Плещет знамени рваный край.
Девятнадцатый день —
И в рай!
– Обещают, что скоро Нил.
– Врут, наверное. Был да сплыл.
– Был мираж, да и тот усох.
Ох, упасть бы, да не в песок —
В снег! Чтоб горлом – по белизне!
Император! Веди на снег,
В волчьи зубы! На холода!
Только – смилуйся – не сюда!
Злится-злится огненный бог.
Фляжка дразнит: а вдруг глоток —
Да остался?
Стерва, не ври!
Я-то помню: их было три.
Я с Деноном два разделил,
А последний тайком допил
Нынче утром. Нутро палит —
Мало солнца – ещё и стыд!
...Красный вечер. Хрипят отбой.
Неужели ещё живой?
Падай-падай, где горн застал,
Как под пулями – наповал —
Под несметной атакой звёзд!
Я б во Францию их привёз —
Сколько мог бы набрать в мешок.
Ах как было бы хорошо:
Пухлой вдовушке за постой —
Нету денег – плачу звездой!
И портному, и скрипачу,
И девчонок озолочу!
А для уличных сорванцов
Лавку, полную леденцов, —
Грабьте, варвары! – всю куплю!
Красных, жёлтых, зелёных...
Сплю.
Сладок-сладок солдатский сон,
Но по спящему войску – стон:
– Эту сласть бы запить... Воды!
– За ведро – четыре звезды!
– Душу дьяволу – за стакан!
– До последнего медяка
Жалованье – за глоток!
Да впридачу – пару сапог,
Ранец,
Первый пух на губе...
Только маршальский жезл – себе!
Всё до нитки с себя пропьём,
Но его сохраним...
Подъём!
Хрипом-хрипом вдохни рассвет,
Пошатнись, но впечатай след,
Франция!
Чтоб за шаг один —
Тридцать тысяч легло оспин —
На пустое лицо песка!
Пяльтесь-пяльтесь на нас, века
С пирамид – да их не видать!
Только кони бредят: вода!
Потянуло живым...
Скорей!
Не измученных кляч – зверей
Сумасшедше блестит оскал.
Налегли.
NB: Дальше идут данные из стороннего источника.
/-- The decoder reads back what the encoder writes: one case a row of the opcode table, the rows without an encoding excluded. -/
theorem decode_encode (i : Instr) (hw : i.wf = true) (he : i.isEvent = false) : decode (encode i) = .ok i := by
  cases i with
  | add d a b => exact Roundtrip.add d a b hw he
  | sub d a b => exact Roundtrip.sub d a b hw he
  | and d a b => exact Roundtrip.and d a b hw he
  | or d a b => exact Roundtrip.or d a b hw he
  | xor d a b => exact Roundtrip.xor d a b hw he
  | sll d a b => exact Roundtrip.sll d a b hw he
  | srl d a b => exact Roundtrip.srl d a b hw he
  | sra d a b => exact Roundtrip.sra d a b hw he
  | setlt d a b => exact Roundtrip.setlt d a b hw he
  | setltu d a b => exact Roundtrip.setltu d a b hw he
  | min d a b => exact Roundtrip.min d a b hw he
  | max d a b => exact Roundtrip.max d a b hw he
  | minu d a b => exact Roundtrip.minu d a b hw he
  | maxu d a b => exact Roundtrip.maxu d a b hw he
  | andn d a b => exact Roundtrip.andn d a b hw he
  | orn d a b => exact Roundtrip.orn d a b hw he
  | rol d a b => exact Roundtrip.rol d a b hw he
  | ror d a b => exact Roundtrip.ror d a b hw he
  | mul d a b => exact Roundtrip.mul d a b hw he
  | mulhiSs d a b => exact Roundtrip.mulhiSs d a b hw he
  | mulhiUu d a b => exact Roundtrip.mulhiUu d a b hw he
  | mulhiSu d a b => exact Roundtrip.mulhiSu d a b hw he
  | div d a b => exact Roundtrip.div d a b hw he
  | divu d a b => exact Roundtrip.divu d a b hw he
  | rem d a b => exact Roundtrip.rem d a b hw he
  | remu d a b => exact Roundtrip.remu d a b hw he
  | pmul d a b => exact Roundtrip.pmul d a b hw he
  | pmulhi d a b => exact Roundtrip.pmulhi d a b hw he
  | popc d a => exact Roundtrip.popc d a hw he
  | clz d a => exact Roundtrip.clz d a hw he
  | ctz d a => exact Roundtrip.ctz d a hw he
  | brev d a => exact Roundtrip.brev d a hw he
  | bswap d a => exact Roundtrip.bswap d a hw he
  | addi d a imm => exact Roundtrip.addi d a imm hw he
  | andi d a imm => exact Roundtrip.andi d a imm hw he
  | ori d a imm => exact Roundtrip.ori d a imm hw he
  | xori d a imm => exact Roundtrip.xori d a imm hw he
  | setlti d a imm => exact Roundtrip.setlti d a imm hw he
  | setltiu d a imm => exact Roundtrip.setltiu d a imm hw he
  | slli d a sh => exact Roundtrip.slli d a sh hw he
  | srli d a sh => exact Roundtrip.srli d a sh hw he
  | srai d a sh => exact Roundtrip.srai d a sh hw he
  | rori d a sh => exact Roundtrip.rori d a sh hw he
  | bext d a offset width => exact Roundtrip.bext d a offset width hw he
  | bexts d a offset width => exact Roundtrip.bexts d a offset width hw he
  | bins d a offset width => exact Roundtrip.bins d a offset width hw he
  | li d imm => exact Roundtrip.li d imm hw he
  | li64 d imm => exact Roundtrip.li64 d imm hw he
  | li96 d lo hi => exact Roundtrip.li96 d lo hi hw he
  | la d imm => exact Roundtrip.la d imm hw he
  | beq a b off => exact Roundtrip.beq a b off hw he
  | bne a b off => exact Roundtrip.bne a b off hw he
  | blt a b off => exact Roundtrip.blt a b off hw he
  | bge a b off => exact Roundtrip.bge a b off hw he
  | bltu a b off => exact Roundtrip.bltu a b off hw he
  | bgeu a b off => exact Roundtrip.bgeu a b off hw he
  | jal d imm => exact Roundtrip.jal d imm hw he
  | jalr d a imm => exact Roundtrip.jalr d a imm hw he
  | lb d a off => exact Roundtrip.lb d a off hw he
  | lh d a off => exact Roundtrip.lh d a off hw he
  | lw d a off => exact Roundtrip.lw d a off hw he
  | ld d a off => exact Roundtrip.ld d a off hw he
  | lbu d a off => exact Roundtrip.lbu d a off hw he
  | lhu d a off => exact Roundtrip.lhu d a off hw he
  | lwu d a off => exact Roundtrip.lwu d a off hw he
  | sb d a off => exact Roundtrip.sb d a off hw he
  | sh d a off => exact Roundtrip.sh d a off hw he
  | sw d a off => exact Roundtrip.sw d a off hw he
  | st d a off => exact Roundtrip.st d a off hw he
  | stLocal d a off => exact Roundtrip.stLocal d a off hw he
  | lbL d a off => exact Roundtrip.lbL d a off hw he
  | lhL d a off => exact Roundtrip.lhL d a off hw he
  | lwL d a off => exact Roundtrip.lwL d a off hw he
  | ldL d a off => exact Roundtrip.ldL d a off hw he
  | lbuL d a off => exact Roundtrip.lbuL d a off hw he
  | lhuL d a off => exact Roundtrip.lhuL d a off hw he
  | lwuL d a off => exact Roundtrip.lwuL d a off hw he
  | sbL d a off => exact Roundtrip.sbL d a off hw he
  | shL d a off => exact Roundtrip.shL d a off hw he
  | swL d a off => exact Roundtrip.swL d a off hw he
  | stL d a off => exact Roundtrip.stL d a off hw he
  | stLocalL d a off => exact Roundtrip.stLocalL d a off hw he
  | atomSwap ord d a b => exact Roundtrip.atomSwap ord d a b hw he
  | atomAdd ord d a b => exact Roundtrip.atomAdd ord d a b hw he
  | atomAnd ord d a b => exact Roundtrip.atomAnd ord d a b hw he
  | atomOr ord d a b => exact Roundtrip.atomOr ord d a b hw he
  | atomXor ord d a b => exact Roundtrip.atomXor ord d a b hw he
  | atomMin ord d a b => exact Roundtrip.atomMin ord d a b hw he
  | atomMax ord d a b => exact Roundtrip.atomMax ord d a b hw he
  | atomMinu ord d a b => exact Roundtrip.atomMinu ord d a b hw he
  | atomMaxu ord d a b => exact Roundtrip.atomMaxu ord d a b hw he
  | atomCas ord d a b => exact Roundtrip.atomCas ord d a b hw he
  | ldAcq d a => exact Roundtrip.ldAcq d a hw he
  | stRel a b => exact Roundtrip.stRel a b hw he
  | waitv d a b => exact Roundtrip.waitv d a b hw he
  | psend a => exact Roundtrip.psend a hw he
  | precv d => exact Roundtrip.precv d hw he
  | hbread d => exact Roundtrip.hbread d hw he
  | hbwait a => exact Roundtrip.hbwait a hw he
  | csrr d csr => exact Roundtrip.csrr d csr hw he
  | csrw csr a => exact Roundtrip.csrw csr a hw he
  | csrs csr a => exact Roundtrip.csrs csr a hw he
  | csrc csr a => exact Roundtrip.csrc csr a hw he
  | turn lvl d a b => exact Roundtrip.turn lvl d a b hw he
  | twait d a b timeout => exact Roundtrip.twait d a b timeout hw he
  | cpyin d a b sz bar vdst vg comp toa aoff boff => exact Roundtrip.cpyin d a b sz bar vdst vg comp toa aoff boff hw he
  | cpyout d a b sz bar comp toa aoff boff => exact Roundtrip.cpyout d a b sz bar comp toa aoff boff hw he
  | cpyreg d a b sz bar aux vg comp toa => exact Roundtrip.cpyreg d a b sz bar aux vg comp toa hw he
  | cpyfold d a b sz bar fold ordered comp toa aoff boff => exact Roundtrip.cpyfold d a b sz bar fold ordered comp toa aoff boff hw he
  | scpy d a b sz bar comp toa aoff boff => exact Roundtrip.scpy d a b sz bar comp toa aoff boff hw he
  | exportPage d b => exact Roundtrip.exportPage d b hw he
  | tcpyIn d a b bar comp toa t0 t1 t2 t3 aoff => exact Roundtrip.tcpyIn d a b bar comp toa t0 t1 t2 t3 aoff hw he
  | tcpyOut d a b bar comp toa t0 t1 t2 t3 aoff => exact Roundtrip.tcpyOut d a b bar comp toa t0 t1 t2 t3 aoff hw he
  | sbind d a => exact Roundtrip.sbind d a hw he
  | sfree d => exact Roundtrip.sfree d hw he
  | tspawn a => exact Roundtrip.tspawn a hw he
  | tdep a b d => exact Roundtrip.tdep a b d hw he
  | tdec a => exact Roundtrip.tdec a hw he
  | sfarm a => exact Roundtrip.sfarm a hw he
  | snext d => exact Roundtrip.snext d hw he
  | launch d a => exact Roundtrip.launch d a hw he
  | tsusp a mask => exact Roundtrip.tsusp a mask hw he
  | qcreate d a => exact Roundtrip.qcreate d a hw he
  | qpush d a b => exact Roundtrip.qpush d a b hw he
  | qpop d a b => exact Roundtrip.qpop d a b hw he
  | qinfo d a => exact Roundtrip.qinfo d a hw he
  | qclose a => exact Roundtrip.qclose a hw he
  | barinit a b d => exact Roundtrip.barinit a b d hw he
  | bararr a => exact Roundtrip.bararr a hw he
  | bartx a b => exact Roundtrip.bartx a b hw he
  | barwait a => exact Roundtrip.barwait a hw he
  | bartest d a => exact Roundtrip.bartest d a hw he
  | coll d a b => exact Roundtrip.coll d a b hw he
  | cdreg d a b => exact Roundtrip.cdreg d a b hw he
  | ruquery d a => exact Roundtrip.ruquery d a hw he
  | ruinval a => exact Roundtrip.ruinval a hw he
  | rustat d a => exact Roundtrip.rustat d a hw he
  | ruflush a => exact Roundtrip.ruflush a hw he
  | chsend c a => exact Roundtrip.chsend c a hw he
  | chsendS c a => exact Roundtrip.chsendS c a hw he
  | chrecv d c => exact Roundtrip.chrecv d c hw he
  | chrecvS d c => exact Roundtrip.chrecvS d c hw he
  | vadd xs k d a b => exact Roundtrip.vadd xs k d a b hw he
  | vsub xs k d a b => exact Roundtrip.vsub xs k d a b hw he
  | vmul xs k d a b => exact Roundtrip.vmul xs k d a b hw he
  | vdiv xs k d a b => exact Roundtrip.vdiv xs k d a b hw he
  | vmin xs k d a b => exact Roundtrip.vmin xs k d a b hw he
  | vmax xs k d a b => exact Roundtrip.vmax xs k d a b hw he
  | vand xs k d a b => exact Roundtrip.vand xs k d a b hw he
  | vor xs k d a b => exact Roundtrip.vor xs k d a b hw he
  | vxor xs k d a b => exact Roundtrip.vxor xs k d a b hw he
  | vsll xs k d a b => exact Roundtrip.vsll xs k d a b hw he
  | vsrl xs k d a b => exact Roundtrip.vsrl xs k d a b hw he
  | vsra xs k d a b => exact Roundtrip.vsra xs k d a b hw he
  | vfma xs k d a b => exact Roundtrip.vfma xs k d a b hw he
  | vfms xs k d a b => exact Roundtrip.vfms xs k d a b hw he
  | vabs k d a => exact Roundtrip.vabs k d a hw he
  | vneg k d a => exact Roundtrip.vneg k d a hw he
  | vsqrt k d a => exact Roundtrip.vsqrt k d a hw he
  | vrcp k d a => exact Roundtrip.vrcp k d a hw he
  | vrsq k d a => exact Roundtrip.vrsq k d a hw he
  | vexp2 k d a => exact Roundtrip.vexp2 k d a hw he
  | vlog2 k d a => exact Roundtrip.vlog2 k d a hw he
  | vtanh k d a => exact Roundtrip.vtanh k d a hw he
  | vsigm k d a => exact Roundtrip.vsigm k d a hw he
  | vmov k d a => exact Roundtrip.vmov k d a hw he
  | vceq xs k d a b => exact Roundtrip.vceq xs k d a b hw he
  | vcne xs k d a b => exact Roundtrip.vcne xs k d a b hw he
  | vclt xs k d a b => exact Roundtrip.vclt xs k d a b hw he
  | vcle xs k d a b => exact Roundtrip.vcle xs k d a b hw he
  | vcgt xs k d a b => exact Roundtrip.vcgt xs k d a b hw he
  | vcge xs k d a b => exact Roundtrip.vcge xs k d a b hw he
  | mand d a b => exact Roundtrip.mand d a b hw he
  | mor d a b => exact Roundtrip.mor d a b hw he
  | mxor d a b => exact Roundtrip.mxor d a b hw he
  | mnot d a => exact Roundtrip.mnot d a hw he
  | vmerge xs k d a b => exact Roundtrip.vmerge xs k d a b hw he
  | vcvt k d a => exact Roundtrip.vcvt k d a hw he
  | vqnt k d a => exact Roundtrip.vqnt k d a hw he
  | vhad d a b => exact Roundtrip.vhad d a b hw he
  | vtag sc blk bank type d => exact Roundtrip.vtag sc blk bank type d hw he
  | vconf wid sat rm grp d a => exact Roundtrip.vconf wid sat rm grp d a hw he
  | vconfR d a b => exact Roundtrip.vconfR d a b hw he
  | vld k d a => exact Roundtrip.vld k d a hw he
  | vst k d a => exact Roundtrip.vst k d a hw he
  | vlds k d a b => exact Roundtrip.vlds k d a b hw he
  | vsts k d a b => exact Roundtrip.vsts k d a b hw he
  | vldx k d a b => exact Roundtrip.vldx k d a b hw he
  | vldff k d a => exact Roundtrip.vldff k d a hw he
  | vscadd k d a b => exact Roundtrip.vscadd k d a b hw he
  | vspill d a => exact Roundtrip.vspill d a hw he
  | vreload d a => exact Roundtrip.vreload d a hw he
  | vlenq d => exact Roundtrip.vlenq d hw he
  | scld d a b => exact Roundtrip.scld d a b hw he
  | vslideup k d a b => exact Roundtrip.vslideup k d a b hw he
  | vslidedn k d a b => exact Roundtrip.vslidedn k d a b hw he
  | vshuf xs k d a b => exact Roundtrip.vshuf xs k d a b hw he
  | vcompress k d a => exact Roundtrip.vcompress k d a hw he
  | vsplat k d a => exact Roundtrip.vsplat k d a hw he
  | vins d a b => exact Roundtrip.vins d a b hw he
  | vext d a b => exact Roundtrip.vext d a b hw he
  | vredSum k d a => exact Roundtrip.vredSum k d a hw he
  | vredMin k d a => exact Roundtrip.vredMin k d a hw he
  | vredMax k d a => exact Roundtrip.vredMax k d a hw he
  | vredAnd k d a => exact Roundtrip.vredAnd k d a hw he
  | vredOr k d a => exact Roundtrip.vredOr k d a hw he
  | vredXor k d a => exact Roundtrip.vredXor k d a hw he
  | vredMini k d a => exact Roundtrip.vredMini k d a hw he
  | vredMaxi k d a => exact Roundtrip.vredMaxi k d a hw he
  | vscanAdd k d a cin cout => exact Roundtrip.vscanAdd k d a cin cout hw he
  | vscanMax k d a cin cout => exact Roundtrip.vscanMax k d a cin cout hw he
  | vscanMin k d a cin cout => exact Roundtrip.vscanMin k d a cin cout hw he
  | vscanLin k d a b cin cout => exact Roundtrip.vscanLin k d a b cin cout hw he
  | mop k d a b cmask => exact Roundtrip.mop k d a b cmask hw he
  | mzero d => exact Roundtrip.mzero d hw he
  | mrow k d a row => exact Roundtrip.mrow k d a row hw he
  | mcol k d a row => exact Roundtrip.mcol k d a row hw he
  | mwrow d a row => exact Roundtrip.mwrow d a row hw he
  | dadd d a b => exact Roundtrip.dadd d a b hw he
  | dsub d a b => exact Roundtrip.dsub d a b hw he
  | dmul d a b => exact Roundtrip.dmul d a b hw he
  | dmin d a b => exact Roundtrip.dmin d a b hw he
  | dmax d a b => exact Roundtrip.dmax d a b hw he
  | dfma d a b => exact Roundtrip.dfma d a b hw he
  | daff xs d a b => exact Roundtrip.daff xs d a b hw he
  | dpt d a => exact Roundtrip.dpt d a hw he
  | dset d a b => exact Roundtrip.dset d a b hw he
  | dget d a b => exact Roundtrip.dget d a b hw he
  | dtag d a => exact Roundtrip.dtag d a hw he
  | dmom d a b => exact Roundtrip.dmom d a b hw he
  | dqnt d a b => exact Roundtrip.dqnt d a b hw he
  | dcdf d a b => exact Roundtrip.dcdf d a b hw he
  | dld d a => exact Roundtrip.dld d a hw he
  | dst d a => exact Roundtrip.dst d a hw he
  | fmtset nf a => exact Roundtrip.fmtset nf a hw he
  | hint h => exact Roundtrip.hint h hw he
  | hint64 h p1 => exact Roundtrip.hint64 h p1 hw he
  | hint96 h p1 p2 => exact Roundtrip.hint96 h p1 p2 hw he
  | hint160 h p1 p2 p3 p4 => exact Roundtrip.hint160 h p1 p2 p3 p4 hw he
  | fenceCore => exact Roundtrip.fenceCore hw he
  | fenceQuad => exact Roundtrip.fenceQuad hw he
  | fenceDie => exact Roundtrip.fenceDie hw he
  | fenceDev => exact Roundtrip.fenceDev hw he
  | fenceFab => exact Roundtrip.fenceFab hw he
  | fenceEng => exact Roundtrip.fenceEng hw he
  | fenceSc => exact Roundtrip.fenceSc hw he
  | ecall => exact Roundtrip.ecall hw he
  | ebreak => exact Roundtrip.ebreak hw he
  | eret => exact Roundtrip.eret hw he
  | tdone => exact Roundtrip.tdone hw he
  | _ => cases he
Уже не тоска —
Лихорадка горит из глаз.
Сургучом жара запеклась
На солдатских иссохших ртах.
Не муштрованный строй – орда
Рвётся! Кто поперёк – рискни!
– Проблеснуло!
– Неправда...
– Нил!
Храп из лютых конских ноздрей...
– Нил! Готовь котелок скорей!
Да какой котелок! Туда —
В чём стоишь, в сапогах! Вода!
Каской! Пригоршней!
Прямо ртом!
– Отпрягай лошадей!
– Потом!
Потянули – не удержать —
в воду! Пушки в грязи лежат!
– Позже вытащим! Не сгниёт!
Не молебствие:
Войско пьёт.
Вечно пить! Остальное – тлен!
Но уже поднялся с колен
Кто-то первый,
И жадный взгляд —
Через Нил!
О! Глаза болят!
Арки, шпили – город Каир!
Перейдём – и закатим пир
У подножия пирамид,
На другом берегу! Блестит
То ли золото, то ли свет.
За четыре тысячи лет
Накопилось – кто разберёт?
Завтра трубы грянут: вперёд,
Франция!
1982 тюрьма КГБ, Киев
«Ну вот и достали игрушки и свечи...»
Ну вот и достали
Игрушки и свечи,
Оденем принцессу,
Осыплем дождём...
Поставим Шопена
И сказочный вечер
Одни, без гостей,
Не спеша проведём.
Достанем из ваты
Лиловую шишку —
И в хвойную гущу,
Чтоб руки в смоле...
И пахнет лимоном,
Медовой коврижкой
Да мятным морозом
Ребяческих лет...
– Ты помнишь?
– Я помню.
Как быстро стемнело!
И в сахарных листьях
Померкло окно.
Но длится наш праздник,
И что нам за дело
До старых печалей,
Уснувших давно;
Верхушку – звездою,
Подножье – простынкой,
А лапки – огнём,
Серебром, бирюзой...
Допела свеча и остыла пластинка,
Но кружит мазурку
Стеклянный узор.
Сейчас ты закуришь
Движеньем привычным,
Я кофе налью
И к тебе подойду...
А ёлка грустит
И роняет реснички.
Но их подметут
В наступившем году.
1982 тюрьма КГБ, Киев
«Чтобы первого января...»
Чтобы первого января —
Ни одной иголки не вымести!
И ворчит соседка с утра,
Раздраженье стараясь выместить.
А потом внезапно ревёт.
Я не лезу: чем тут поможешь?
– На прогулку!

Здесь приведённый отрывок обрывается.